Ситуацию несколько осложняла тугоухость знатного колумбийца. Он беспрерывно переспрашивал переводчика, при этом от его мощных слуховых аппаратов фонили микрофоны.
— Нет, это невыносимо, как он дымит, как он дымит,- вытирала платочком слезящиеся глаза редактор Рокочанской районной газеты, 50-летняя госпожа Свиридова, с такой несуразной прической, что как говорится, и захочешь, не наворочаешь. Кочка- не кочка, шапка — не шапка, гнездо — не гнездо.
Пока папа — король отдувался на конференции за всех, его великовозрастный сынок, пуская слюну, «листал» свой телефон. По дороге он успел нафотографировать мелгородских красавиц, начав с той самой, с хлебом-солью и в кокошнике и теперь жадно разглядывал их, гогоча от восторга, как глупый коняга, наплевав на этикет.

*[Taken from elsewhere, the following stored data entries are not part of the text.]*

-- ==== Sys2Proof/Machine/Dispatch.lean ====
section
/-! DEFINITION. The meaning of every operation of the opcode table, one arm each. -/

namespace Sys2Proof.Machine

def exec (i : Instr) (s : State) : Host.Outcome State Fault Refusal :=
  match i with
  | .tickInc => Sys2Proof.Machine.execTickInc s
  | .tickDec => Sys2Proof.Machine.execTickDec s
  | .tickGrayUp => Sys2Proof.Machine.execTickGrayUp s
  | .tickGrayDown => Sys2Proof.Machine.execTickGrayDown s
  | .tickBcdUp => Sys2Proof.Machine.execTickBcdUp s
  | .tickBcdDown => Sys2Proof.Machine.execTickBcdDown s
  | .tickSnake => Sys2Proof.Machine.execTickSnake s
  | .tickQueue => Sys2Proof.Machine.execTickQueue s
  | .tickLfsr => Sys2Proof.Machine.execTickLfsr s
  | .expire => Sys2Proof.Machine.execExpire s
  | .poll a b => Sys2Proof.Machine.execPoll a b s
  | .resetStates => Sys2Proof.Machine.execResetStates s
  | .tickDisable => Sys2Proof.Machine.execTickDisable s
  | .tickEnable => Sys2Proof.Machine.execTickEnable s
  | .hwReset => Sys2Proof.Machine.execHwReset s

end Sys2Proof.Machine
end

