-- ==== Sys2Proof/Machine/Script.lean ====
section
/-! DEFINITION. Scripts (30_encoding.md R70): the spec's way to write down what the environment delivers. Each line
stands for events, each event for its word (R62); the words are what a state's `script` holds. -/

namespace Sys2Proof

/-- The events of a script line; the pseudo-instructions as R70 expands them. -/
def ScriptLine.expand : ScriptLine → List Instr
  | .event i => [i]
  | .tick => [.expire]
  | .ticks n => List.replicate n .expire
  | .idle => [.poll true true]
  | .pressA => [.poll false true, .poll true true]
  | .pressB => [.poll true false, .poll true true]
  | .pressAB => [.poll false false, .poll true true]
  | .boot => [.hwReset, .tickEnable, .resetStates]

/-- The event words of a script, in delivery order (R70). -/
def assemble (lines : List ScriptLine) : List Byte := (lines.flatMap ScriptLine.expand).map encode

/-- The text before a comment: `;` starts one, to the end of the line (R70). -/
def dropComment (cs : List Char) : List Char := cs.takeWhile (fun c => c != ';')

/-- The words of a line: blanks separate them and a comma is a word of its own. The second argument is the word being
read, reversed. -/
def lineWords : List Char → List Char → List (List Char)
  | [], cur => if cur.isEmpty then [] else [cur.reverse]
  | c :: cs, cur =>
    let ended := if cur.isEmpty then [] else [cur.reverse]
    if c == ' ' || c == '\t' then ended ++ lineWords cs []
    else if c == ',' then ended ++ [','] :: lineWords cs []
    else lineWords cs (c :: cur)

/-- An operand of `POLL`: `0` or `1` (R70). -/
def levelOf : List Char → Option Bool
  | ['0'] => some false
  | ['1'] => some true
  | _ => none

/-- A decimal number. -/
def numberOf (cs : List Char) : Option Nat :=
  if cs.isEmpty then none
  else cs.foldl (fun acc c => acc.bind fun n => if c.isDigit then some (10 * n + (c.toNat - '0'.toNat)) else none)
    (some 0)

/-- The lines that are one mnemonic and nothing else (R62, R70). -/
def plainLines : List (List Char × ScriptLine) :=
  [ ("EXPIRE".toList, .event .expire),
    ("RESET_STATES".toList, .event .resetStates),
    ("TICK_DISABLE".toList, .event .tickDisable),
    ("TICK_ENABLE".toList, .event .tickEnable),
    ("HWRESET".toList, .event .hwReset),
    ("TICK".toList, .tick),
    ("IDLE".toList, .idle),
    ("PRESS_A".toList, .pressA),
    ("PRESS_B".toList, .pressB),
    ("PRESS_AB".toList, .pressAB),
    ("BOOT".toList, .boot) ]

/-- A line's words as a script line; a line that R70 does not spell is refused. -/
def lineOfWords : List (List Char) → Option ScriptLine
  | [w] => (plainLines.find? (fun p => p.1 == w)).map Prod.snd
  | [w, n] => if w == "TICKS".toList then
      (numberOf n).bind fun k => if (ScriptLine.ticks k).wf then some (.ticks k) else none
    else none
  | [w, a, c, b] => if w == "POLL".toList && c == [','] then
      (levelOf a).bind fun x => (levelOf b).map fun y => .event (.poll x y)
    else none
  | _ => none

/-- One line of text: empty, a script line, or refused. -/
def parseLine (cs : List Char) : Option (List ScriptLine) :=
  match lineWords (dropComment cs) [] with
  | [] => some []
  | ws => (lineOfWords ws).map fun l => [l]

/-- The text cut at its line ends. The second argument is the line being read, reversed. -/
def textLines : List Char → List Char → List (List Char)
  | [], cur => [cur.reverse]
  | c :: cs, cur => if c == '\n' then cur.reverse :: textLines cs [] else textLines cs (c :: cur)

/-- A script's text as script lines, one event or pseudo-instruction a line (R70). -/
def parseScript (text : List Char) : Option (List ScriptLine) :=
  (textLines text []).foldr (fun l rest => (parseLine l).bind fun x => rest.map fun y => x ++ y) (some [])

end Sys2Proof
end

Напрасно сопровождающие с двух сторон наступали ему на ноги под столом, мол, угомонись, неприлично. Он, как говорится, был вне зоны доступа.
Тем не менее, встреча прошла в конструктивном ключе. Среди прочего Дон отметил, что возлагает на Мелгородскую область надежды и у него — в ее отношении очень большие планы.

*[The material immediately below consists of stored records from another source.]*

-- ==== Sys2Proof/Laws/Run.lean ====
section
/-! SUPPORT. Single steps under the reference schedule (30_encoding.md R71), each with what it does, and the unfolding of
`ticksTaken` and `outputs` over one step: what claims about runs are built from. -/

namespace Sys2Proof.Machine

/-- Nothing in progress and no tick to take: the environment's next word is delivered. -/
theorem step_deliver {s : State} {w : Byte} {ws : List Byte} {i : Instr} (h0 : s.stopped = false)
    (ht : s.turns = []) (hf : s.fore = none) (hs : s.serviceEnabled = false) (hw : s.script = w :: ws)
    (hi : decodeEvent w = .ok i) :
    step s = exec i { s with script := ws } ∧ (nextAction s).1 = .event i := by
  have he : eventEnabled i s = true := by simp [eventEnabled, hf]
  rw [step_of_not_stopped h0, nextAction_of_quiet ht hf hs]
  simp only [environmentTurn, hw, hi]
  rw [if_pos he]
  exact ⟨rfl, rfl⟩

/-- Nothing in progress and a tick to take: it is taken. -/
theorem step_tick {s : State} (h0 : s.stopped = false) (ht : s.turns = []) (hf : s.fore = none)
    (hp : s.pend = true) (hten : s.ten = true) :
    step s = service s ∧ (nextAction s).1 = .service := by
  have hs : s.serviceEnabled = true := by simp [State.serviceEnabled, h0, hp, hten]
  rw [step_of_not_stopped h0, nextAction_of_service ht hf hs]
  exact ⟨rfl, rfl⟩

/-- An operation in progress: its next step, a reset field in the listed order. -/
theorem step_foreground {s : State} {op : Foreground} (h0 : s.stopped = false) (ht : s.turns = [])
    (hf : s.fore = some op) :
    step s = (foregroundStep (op.resetLeft.headD .acc) op s).getD (.next s) ∧
      (nextAction s).1 = .foreground (op.resetLeft.headD .acc) op := by
  rw [step_of_not_stopped h0, nextAction_of_fore ht hf]
  exact ⟨rfl, rfl⟩

/-- Nothing to do: the state stays. -/
theorem step_idle {s : State} (h0 : s.stopped = false) (ht : s.turns = []) (hf : s.fore = none)
    (hs : s.serviceEnabled = false) (hw : s.script = []) : step s = .next s ∧ (nextAction s).1 = .idle := by
  rw [step_of_not_stopped h0, nextAction_of_quiet ht hf hs]
  simp [environmentTurn, hw, perform]

/-- A step to a next state keeps the tables, the parameters and FAULT, and delivers words from the front of the
script. -/
theorem step_keeps {s t : State} (h : step s = .next t) :
    t.snakeRom = s.snakeRom ∧ t.queueRom = s.queueRom ∧ t.params = s.params ∧ t.fault = s.fault := by
  obtain ⟨-, h⟩ := step_next h
  obtain ⟨_, _, e⟩ := nextAction_snd s
  have k : (nextAction s).2.snakeRom = s.snakeRom ∧ (nextAction s).2.queueRom = s.queueRom ∧
      (nextAction s).2.params = s.params ∧ (nextAction s).2.fault = s.fault := by simp [e]
  obtain ⟨k1, k2, k3, k4⟩ := k
  obtain ⟨-, rfl⟩ | ⟨i, -, h⟩ | ⟨-, h⟩ | ⟨f, op, -, h | rfl⟩ := h
  · exact ⟨k1, k2, k3, k4⟩
  · obtain ⟨a, b, c, d, -, -⟩ := exec_keeps h
    exact ⟨a.trans k1, b.trans k2, c.trans k3, d.trans k4⟩
  · obtain ⟨i, -, h⟩ := service_next h
    obtain ⟨a, b, c, d, -, -⟩ := exec_keeps h
    exact ⟨a.trans k1, b.trans k2, c.trans k3, d.trans k4⟩
  · obtain ⟨a, b, c, d, -⟩ := foregroundStep_keeps h
    exact ⟨a.trans k1, b.trans k2, c.trans k3, d.trans k4⟩
  · exact ⟨k1, k2, k3, k4⟩

/-- The ticks of a run, one step in. -/
theorem ticksTaken_succ {k : Nat} {s t : State} (h : step s = .next t) :
    ticksTaken (k + 1) s = (if (nextAction s).1 = .service then 1 else 0) + ticksTaken k t := by
  simp only [ticksTaken, h]

/-- The outputs of a run, one step in. -/
theorem outputs_succ {k : Nat} {s t : State} (h : step s = .next t) :
    outputs (k + 1) s = (if (nextAction s).1 = .service then t.out.toList else []) ++ outputs k t := by
  simp only [outputs, h]

end Sys2Proof.Machine
end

А по завершению мероприятия, заокеанские гости в знак дружбы и взаимовыгодного сотрудничества вручили губернатору ставшую филателистической редкостью марку, выпущенную в Колумбии, с видом братского Нового Усола, как бы осененного кружевной веточкой конопли.
Потом журналисты отправились на банкет, а гостям была представлена культурно — развлекательная программа с посещением достопримечательностей, скачками на местном ипподроме, ужином в ресторане и даже с небывалым эротическим массажем.
Причем номера и аттракционы этой самой программы были весьма разнообразны, насыщены и стремительны. Казалось, Усатый решил дать гостям надышаться — наразвлекаться — насмотреться — как это делается перед смертью.
А пока крутилась вся эта карусель, доверенные- поверенные родственника летчицы, при поддержке автоматчиков, оттеснили инкассаторов наркокороля и бережно перегрузили колумбийские мешки в бездонные губернаторские закрома.
А когда прием заокеанских инвестиций помощниками был завершен, Усатый, ничтоже сумняшеся, сдал обалдевших от всевозможных трюков инвесторов на руки полиции, с последующей передачей их Интерполу.
Вместе с ними в изолятор до поры до времени был помещен и пучеглазый барон Михай, совместно с его расчудесной шляпой и той самой, знакомой многим, бородой.
Надо сказать, низовым сотрудникам силового ведомства весьма приглянулись белые костюмы задержанных, так что впоследствии те покидали радушный Мелгородский край, что называется, без штанов, в полном соответствии со сложившейся местной традицией.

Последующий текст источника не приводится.